REQUIRED ACTION — Look through the records below and copy each line that includes the word "List".

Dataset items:
-- ==== Sys2Proof/Machine/Core.lean ====
section
/-! DEFINITION. The machine behind the host's interface. -/

def Sys2Proof.core : Host.Core :=
  { State := Sys2Proof.Machine.State, Fault := Sys2Proof.Machine.Fault,
    Refusal := Sys2Proof.Machine.Refusal, step := Sys2Proof.Machine.step,
    reset := Sys2Proof.Machine.State.reset }
end

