/-- R30, R214: no next state of a step is faulted; the fault bit is set by an illegal opcode, always and by
nothing else; while it is 1 the block has no step but hardware reset, which clears it; it is what the host
sees on `FAULT`. The form of the fault is log entry 6, the one-step reset log entry 4. -/
def Obligations.FaultBitSetByIllegalOpcodeOnly : Prop :=
  (∀ (s t : State), step s = .next t → t.status.fault = false) ∧
  (∀ (s t : State), step s = .fault (.illegalOpcode t) →
    s.ready ∧ t.status.fault = true ∧ ∃ op rest, decode s.cmd = .illegal op rest) ∧
  (∀ (s : State), s.ready → (∃ op rest, decode s.cmd = .illegal op rest) →
    ∃ t, step s = .fault (.illegalOpcode t)) ∧
  (∀ (s : State), s.resetIn = false → s.status.fault = true → step s = .fault .stuckUntilReset) ∧
  (∀ (s : State), s.resetIn = true → ∃ t, step s = .next t) ∧
  ∀ (s : State), s.faultOutput = s.status.fault

/-- R84, R210, R214: a run whose stream holds commands and then an illegal byte executes the commands in order
and ends in the fault, however long it is continued; it never ends in a next state after the illegal byte.
That the fault carries the state is log entry 6. -/
def Obligations.RunEndsInFaultAtIllegalOpcode : Prop :=
  ∀ (is : List Instr) (op : Byte) (rest : List Byte) (s : State), s.ready → illegalOpcode op = true →
    s.cmd = is.flatMap encode ++ op :: rest →
    ∃ t, runAll is { s with cmd := op :: rest } = some t ∧
      ∀ k, is.length < k → Host.Core.run Sys2Proof.core k s = .fault (.illegalOpcode
        { t with cmd := rest, status := { t.status with err := 0x80, fault := true } })

/-- R240: hardware reset, from any state, also from the fault state: the registers and `STATUS` at their
reset values, `RSP` kept, a partly received command forgotten, whatever the memories then hold. That the
whole pulse is one step, and that it drops the whole commands still waiting in the stream too, of which R240
says nothing, is the model's (log entry 4, DESIGN CHOICE and DEDUCED). -/
def Obligations.HardwareResetRestoresRegisters : Prop :=
  ∀ (s : State), s.resetIn = true → ∃ (ib ob : Memory) (table : List Word),
    step s = .next
      { cfg := s.cfg, cmd := [], resetIn := false, rsp := s.rsp,
        status := { err := 0, fault := false, cfgd := false, run := false, inv := false, eof := false, resid := 0 },
        ilen := 0, olen := 0, consumed := 0, crcPoly := 0, crcInit := 0, crcXorout := 0, lsbf := false,
        crcRem := 0, crcResult := 0, lfsr := s.cfg.lfsrSeed, ibuf := ib, obuf := ob, lut := table }

/-- R43: the reset values of the registers of R39, of `STATUS`' fields, and no readable byte; and the same
values after `SRESET`. -/
def Obligations.ResetValuesOfEveryRegister : Prop :=
  (∀ (c : Config) (r : Byte), (State.resetWith c).register r =
    if r.toNat < 10 then some 0x0000 else if r.toNat = 10 then some c.lfsrSeed else none) ∧
  (∀ (c : Config), (State.resetWith c).input = [] ∧ (State.resetWith c).output = [] ∧
    (State.resetWith c).status = Status.zero) ∧
  State.reset.register 10 = some 0xACE1 ∧
  (∀ (s : State), ∃ t, exec .sreset s = .next t ∧
    ∀ r, t.register r = (State.resetWith s.cfg).register r)

/-- Commands sent as bytes run one per step, each on the state the one before left, to the end of the
stream (R71, R80). -/
def Obligations.CommandStreamExecutesInOrder : Prop :=
  ∀ (is : List Instr) (s : State), s.ready → s.cmd = is.flatMap encode →
    ∃ t, runAll is { s with cmd := [] } = some t ∧ Host.Core.run Sys2Proof.core is.length s = .next t

/-! ## Invariants -/

/-- R45 and the memories' form: every step keeps the invariant, from every state that has it, in its next
state and in the state of its fault (which hardware reset leads on from). -/
def Obligations.InvariantKeptByEveryStep : Prop :=
  (∀ (s t : State), s.Inv → step s = .next t → t.Inv) ∧
  ∀ (s t : State), s.Inv → step s = .fault (.illegalOpcode t) → t.Inv

/-- The invariant holds right after reset, for every admissible parameter value. -/
def Obligations.InvariantHoldsAtReset : Prop :=
  (∀ c : Config, c.wf = true → (State.resetWith c).Inv) ∧ State.reset.Inv

/-! ## Rules of the whole machine -/

/-- R255: every command ends, in a next state. -/
def Obligations.EveryCommandHasANextState : Prop :=
  ∀ (i : Instr) (s : State), ∃ t, exec i s = .next t

/-- R212: a command that leaves a failure code changed nothing but `STATUS.ERR`, or is a successful `GET`,
which leaves the code of the command before it. -/
def Obligations.FailureChangesOnlyErr : Prop :=
  ∀ (i : Instr) (s t : State), exec i s = .next t → t.status.err ≠ 0x00 →
    t = { s with status := { s.status with err := t.status.err } } ∨
    ∃ r w, i = .get r ∧ s.register r = some w ∧ t = { s with rsp := s.rsp ++ [w] }

/-- R211, R31: the codes each command can write, and that `NOP` and a successful `GET` write none. -/
def Obligations.ErrCodesEachCommandCanReport : Prop :=
  ∀ (i : Instr) (s t : State), exec i s = .next t →
    (i = .nop → t.status.err = s.status.err) ∧
    (∀ r, i = .get r → r.toNat < 11 → t.status.err = s.status.err) ∧
    (i ≠ .nop → (∀ r, i = .get r → 11 ≤ r.toNat) → t.status.err ∈ reportable i)

/-- R213: the commands that cannot fail. -/
def Obligations.CommandsThatCannotFail : Prop :=
  ∀ (s : State),
    (∃ t, exec .nop s = .next t ∧ t.status.err = s.status.err) ∧
    (∃ t, exec .sreset s = .next t ∧ t.status.err = 0x00) ∧
    (∃ t, exec .inClr s = .next t ∧ t.status.err = 0x00) ∧
    (∃ t, exec .xfer s = .next t ∧ t.status.err = 0x00) ∧
    (∀ fb, ∃ t, exec (.hdlcUnstuff fb) s = .next t ∧ t.status.err = 0x00) ∧
    (∃ t, exec .lfsrDescr s = .next t ∧ t.status.err = 0x00)

/-- R38: `GET`, `OUT.RD` and `CRC.LUTRD` append one word when they succeed; nothing else is appended, no
command reads `RSP`, and no step, reset and the fault among them, removes a word. -/
def Obligations.ResponseStreamIsAppendOnly : Prop :=
  (∀ (s t : State), s.leaves t → t.rsp = s.rsp ∨ ∃ w, t.rsp = s.rsp ++ [w]) ∧
  ∀ (i : Instr) (s t : State), exec i s = .next t →
    (∀ earlier, exec i { s with rsp := earlier ++ s.rsp } = .next { t with rsp := earlier ++ t.rsp }) ∧
    match i with
    | .get r =>
      if r.toNat < 11 then ∃ w, s.register r = some w ∧ t.rsp = s.rsp ++ [w] else t.rsp = s.rsp
    | .outRd idx =>
      if idx.toNat < s.olen.toNat then
        ∃ w : Word, w.toNat = (s.obuf.read idx.toNat).toNat ∧ t.rsp = s.rsp ++ [w]
      else t.rsp = s.rsp
    | .crcLutrd j => if s.status.cfgd = true then t.rsp = s.rsp ++ [s.lutAt j] else t.rsp = s.rsp
    | _ => t.rsp = s.rsp

/-- R44: no command changes or reads the command stream, and none changes the parameters or the reset
input (R74: nothing the block writes can become a command); none writes `FAULT` (R30), but that `SRESET`
writes all of `STATUS` (R102). From `FAULT = 1`, where the step runs no command, that clause is about the
meanings alone, which do not look at `FAULT` (log entry 6). -/
def Obligations.CommandsLeaveStreamAndParameters : Prop :=
  ∀ (i : Instr) (s t : State), exec i s = .next t →
    t.cfg = s.cfg ∧ t.cmd = s.cmd ∧ t.resetIn = s.resetIn ∧ t.status.fault = (s.status.fault && i != .sreset) ∧
    ∀ c, exec i { s with cmd := c } = .next { t with cmd := c }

EXERCISE RESPONSE —
  ∀ (is : List Instr) (op : Byte) (rest : List Byte) (s : State), s.ready → illegalOpcode op = true →
  ∀ (s : State), s.resetIn = true → ∃ (ib ob : Memory) (table : List Word),
  ∀ (is : List Instr) (s : State), s.ready → s.cmd = is.flatMap encode →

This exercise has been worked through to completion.